No, I don’t know why the date is wrong. I did the test today. Maybe I should try a different site.

[A couple minutes later]

Bandwidthplace says that it’s about 4 Mbps up and 15 down.

Too Trusting

Spammers are starting to move into the social network sites:

Most social networks have internal messaging systems for communication between members. Petre’s group examined that of Facebook, which boasts 5 percent of the world’s population as its users. While Facebook has an antispam engine, the group found that it was better at filtering out phishing e-mails than preventing spam messages from getting through.

The group started by creating fake profiles to trick users into friending them. They created three profiles, one containing almost no information about the user, one with some information, and one with detailed information. They used those profiles to join popular groups and began sending out friend requests.

Within 24 hours, 85 users had accepted a request from the first profile, 108 from the second, and 111 from the third. Petre says that acceptances began to accelerate, since more than 50 percent of the time, users would accept the request if they shared a “mutual friend” with the fake profile. In some cases, he says, users would send a message asking for more information about how they knew this supposed new friend. The researchers didn’t respond to these requests, but in many cases, Petre says, users accepted the request anyway.

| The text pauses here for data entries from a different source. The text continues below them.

-- ==== Sys2Proof/Machine/Access.lean ====
section
/-! DEFINITION. What the lanes of one access instruction do: effective addresses, the checks of Table 8-9, and the
performance of each lane's load, store or atomic (R225, R245, R246, R330 to R344). -/

namespace Sys2Proof.Machine

/-! ### The memory form (Table 4-7) -/

def View.ord (v : View) : Nat :=
  match v.b with
  | .mem o _ _ _ _ _ => o.toNat
  | _ => 0

/-- SCOPE as it acts: on scratchpad every scope wider than core acts as core (R233). -/
def View.scope (v : View) : Nat :=
  match v.b with
  | .mem _ s _ sp _ _ => if sp then min s.toNat 1 else s.toNat
  | _ => 0

def View.evict (v : View) : Nat :=
  match v.b with
  | .mem _ _ e _ _ _ => e.toNat
  | _ => 0

/-- Bytes of SIZE. -/
def View.bytes (v : View) : Nat :=
  match v.b with
  | .mem _ _ _ _ z _ => 2 ^ z.toNat
  | _ => 0

def View.off20 (v : View) : Nat :=
  match v.b with
  | .mem _ _ _ _ _ o => o.toNat
  | _ => 0

/-- OFFSET, sign-extended; 16 bits wide where bits [19:16] hold ATOP (R244). -/
def View.offset (v : View) : Int :=
  if v.cls == 9 && v.opn ≤ 1 then toSigned 16 v.off20 else toSigned 20 v.off20

def View.atop (v : View) : Nat := bits v.off20 19 16

/-- Effective address of a lane: a virtual address, or a signed window offset (R225). -/
def Env.ea (x : Env) (l : Nat) : Int :=
  if x.v.space then (x.a l 32 : Int) + x.v.offset
  else ((wrap 48 (((x.a l 64 % 2 ^ 48 : Nat) : Int) + x.v.offset) : Nat) : Int)

def Env.who (x : Env) : Who := ⟨x.t.die, x.t.core, x.tm.grp⟩

/-! ### Checks of Table 8-9, lane by lane -/

inductive ChkRes where
  | ok (p : Place)
  /-- the check that fails, and its trap -/
  | bad (check : Nat) (i : TrapInfo)
  /-- the lane waits (R241, R393) -/
  | hold (w : Wait)
  deriving DecidableEq, Repr, Inhabited

/-- What the checks of a lane's access come to: the cycles of its walk, the address that was translated, and whether the data was
reached (check 8 of the data, not of a table entry). -/
structure Chk where
  lane : Nat
  res  : ChkRes
  walk : Nat
  va   : Option Nat
  data : Bool
  deriving DecidableEq, Repr, Inhabited

def checkInfo (check detail : Nat) : TrapInfo := .simple (checkKind check) 0 detail

/-- Check 7 for a plain access (R344), against the records as they stood before the issue. -/
def Env.raceCheck (x : Env) (s0 : State) (l : Nat) (p : Place) (va size : Nat) (write : Bool) : Option TrapInfo :=
  let h := (x.tm.lane l).horizon
  ((s0.raceAt x.t.die p write).1.conflict (raceKey x.t l x.ctx) (secMask p.addr size) write h).map fun c =>
    ⟨0x0C, BitVec.ofNat 32 c.1, BitVec.ofNat 64 va, BitVec.ofNat 64 c.2.1, BitVec.ofNat 64 c.2.2, BitVec.ofNat 64 h⟩

/-- A page that an issue has looked up: an address in it with its translation, and the cycles of its walk. -/
structure Looked where
  va   : Nat
  res  : TRes
  walk : Nat
  deriving DecidableEq, Repr, Inhabited

/-- The page holds an address; one whose walk has failed is taken as 4 KiB (log entry 93). -/
def Looked.holds (p : Looked) (va : Nat) : Bool :=
  match p.res with
  | .ok _ base size _ => base ≤ va && va < base + size
  | .fail .. => va / 4096 == p.va / 4096

/-- The translation of another address of the page. -/
def Looked.at_ (p : Looked) (va : Nat) : TRes :=
  match p.res with
  | .ok pa base size perm => .ok (pa + va - p.va) base size perm
  | r => r

/-- Checks 4 to 6 of a global address by a lane: each distinct page is looked up once (R235); pipe addresses and the physical addresses
of the firmware have none. Answers the cycles of the page's walk. -/
def Env.look (x : Env) (va size need : Nat) (memo : List Looked) (s : State) :
    Except (Nat × Nat) Place × Nat × List Looked × State :=
  if s.isFw x.t || isPipeVa va then
    let (r, _, s) := s.locate x.t.die x.t.core x.tm.grp (s.isFw x.t) va size need
    (r, 0, memo, s)
  else match memo.find? (·.holds va) with
    | some p => (s.placeAt need va (p.at_ va), p.walk, memo, s)
    | none =>
      let (r, l, s) := s.translate x.t.die x.t.core x.ctx va need
      (s.placeAt need va r, l, memo ++ [⟨va, r, l⟩], s)

/-- Checks 2 to 8 of one lane's access (R246); `memo` holds the pages of the issue already looked up.
`need` is the permission, 1 read and 2 write; `plain` asks for check 7, `reads` for check 8. -/
def Env.check (x : Env) (s0 : State) (space : Bool) (size need : Nat) (plain reads : Bool) (l : Nat) (ea : Int)
    (memo : List Looked) (s : State) : Chk × List Looked × State :=
  let va := if space then wrap 64 ea else ea.toNat
  let res (r : ChkRes) (walk : Nat) (data : Bool := false) : Chk := ⟨l, r, walk, if space then none else some va, data⟩
  let after (p : Place) (walk : Nat) (s : State) : Chk :=
    match s.portDown p with
    | some dev => res (.hold (.port dev p.addr s.clock)) walk
    | none =>
      match (if plain then x.raceCheck s0 l p va size (need == 2) else none) with
      | some i => res (.bad 7 i) walk
      | none =>
        match p with
        | .mem pa => match (if reads then (sectorsOf pa size).find? fun a => s.sectorError a == some true else none) with
          | some a => res (.bad 8 (checkInfo 8 (max a pa))) walk true
          | none => res (.ok p) walk
        | _ => res (.ok p) walk
  if space then
    match s.window x.tm.grp ea size with
    | .error (c, d) => (res (.bad c (checkInfo c d)) 0, memo, s)
    | .ok p => (after p 0 s, memo, s)
  else
    if va % size != 0 then (res (.bad 2 (checkInfo 2 va)) 0, memo, s)
    else match x.look va size need memo s with
      | (.error (9, _), _, _, s) => (res (.hold (.walk va s.clock)) 0, memo, s)
      | (.error (c, d), walk, memo, s) => (res (.bad c (checkInfo c d)) walk, memo, s)
      | (.ok p, walk, memo, s) => (after p walk s, memo, s)

/-- The sectors whose data failed check 8: each is one event (R232). -/
def badData (cs : List Chk) : List Nat :=
  (cs.filterMap fun c => match c.res with
    | .bad 8 i => if c.data then some (i.d1.toNat / 32 * 32) else none
    | _ => none).dedup

/-- The checks of a list of lanes in turn, up to the first that fails where the access stops there (R249). Answers the cycles of page
spread too (R235, R242). -/
def Env.checks (x : Env) (space : Bool) (size need : Nat) (plain reads : Bool) (as : List (Nat × Int)) (s0 : State)
    (stops : Bool := false) : List Chk × Nat × State :=
  let (cs, memo, s) := as.foldl (fun (acc : List Chk × List Looked × State) a =>
    let ended : Bool := match acc.1.getLast? with
      | some ⟨_, .ok _, _, _, _⟩ | none => false
      | some _ => stops
    if ended then acc else
    let (c, memo, s) := x.check s0 space size need plain reads a.1 a.2 acc.2.1 acc.2.2
    (acc.1 ++ [c], memo, s)) ([], [], s0)
  (cs, memo.length - 1, (badData cs).foldl (fun s a => (s.meetError a).1) s)

def okPlaces (cs : List Chk) : List (Nat × Place) :=
  cs.filterMap fun c => match c.res with
    | .ok p => some (c.lane, p)
    | _ => none

/-- Passes beyond the first of a scratchpad access: the most distinct words of one bank (R228). -/
def scrPasses (ps : List Place) (size : Nat) : Nat :=
  let words := (ps.flatMap fun p => match p with
    | .scr a => (List.range ((size + 3) / 4)).map fun i => a / 4 + i
    | _ => []).dedup
  let most := (List.range 32).foldl (fun m b => max m (words.filter fun w => w % 32 == b).length) 0
  most - 1

/-! ### Sluice draws of one issue (R86) -/

/-- What a transfer between a die and a home draws of the die links: those of the die that it leaves, and of the die that it is rerouted
through (R90, log entry 94). -/
def State.linkDraws (s : State) (d h key : Nat) (write : Bool) : List (Nat × Nat × Nat) :=
  if h == d then [] else (2, if write then d else h, key) :: (match s.via d h with
    | some n => [(2, n, key)]
    | none => [])

/-- Sectors that an access draws from each resource, as (resource, die, sector). -/
def State.draws (s : State) (d : Nat) (p : Place) (write : Bool) : List (Nat × Nat × Nat) :=
  match p with
  | .mem pa =>
    match homeOf pa with
    | none => []
    | some h =>
      if h != d && !write && (findLine (s.die d).rdc (lineOf pa)).isSome then []
      else (0, h, sectorOf pa) :: ((if s.l2Has h pa then [] else [(1, h, sectorOf pa)]) ++ s.linkDraws d h (sectorOf pa) write)
  | .apt _ _ pa _ => [(3, d, sectorOf pa)]
  | .pipe r off =>
    match (s.pipe? r).bind (·.home) with
    | none => []
    | some h =>
      let k := 2 ^ 48 + (r.w * 2 ^ 32 + off) / 32
      (0, h, k) :: s.linkDraws d h k write
  | _ => []

/-- Draw on the buckets for the distinct sectors of an issue; where one is short, the lanes' access is delayed cycle by cycle. -/
def State.sluiceAll (s : State) (x : Env) (win : Bool) (ps : List (Nat × Place)) (write : Bool) : State :=
  if s.throttled then (s.sluice x.tm.grp false (.lanes x.t x.e x.pc s.clock win) (ps.flatMap fun p => s.draws x.t.die p.2 write)).2 else s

The researchers then posted a link without any explanation to the fake profiles’ walls, using a URL shortener to obscure where the link went. Almost 25 percent of the profiles’ “friends” visited the link, Petre says.

I am pretty picky about who I friend on Facebook. I will generally only accept people that I’ve met in meatspace, or at least had previous interactions with on line. Simply having mutual friends is not sufficient. I might friend someone who I don’t know if they provide a message explaining why they want to be my friend, but never if it’s simply a generic friend request. This just seems like basic common sense to me.

Not Quite That Simple

The Navy has developed a submarine escape trainer. Presumably, it assumes that your sub isn’t too deep.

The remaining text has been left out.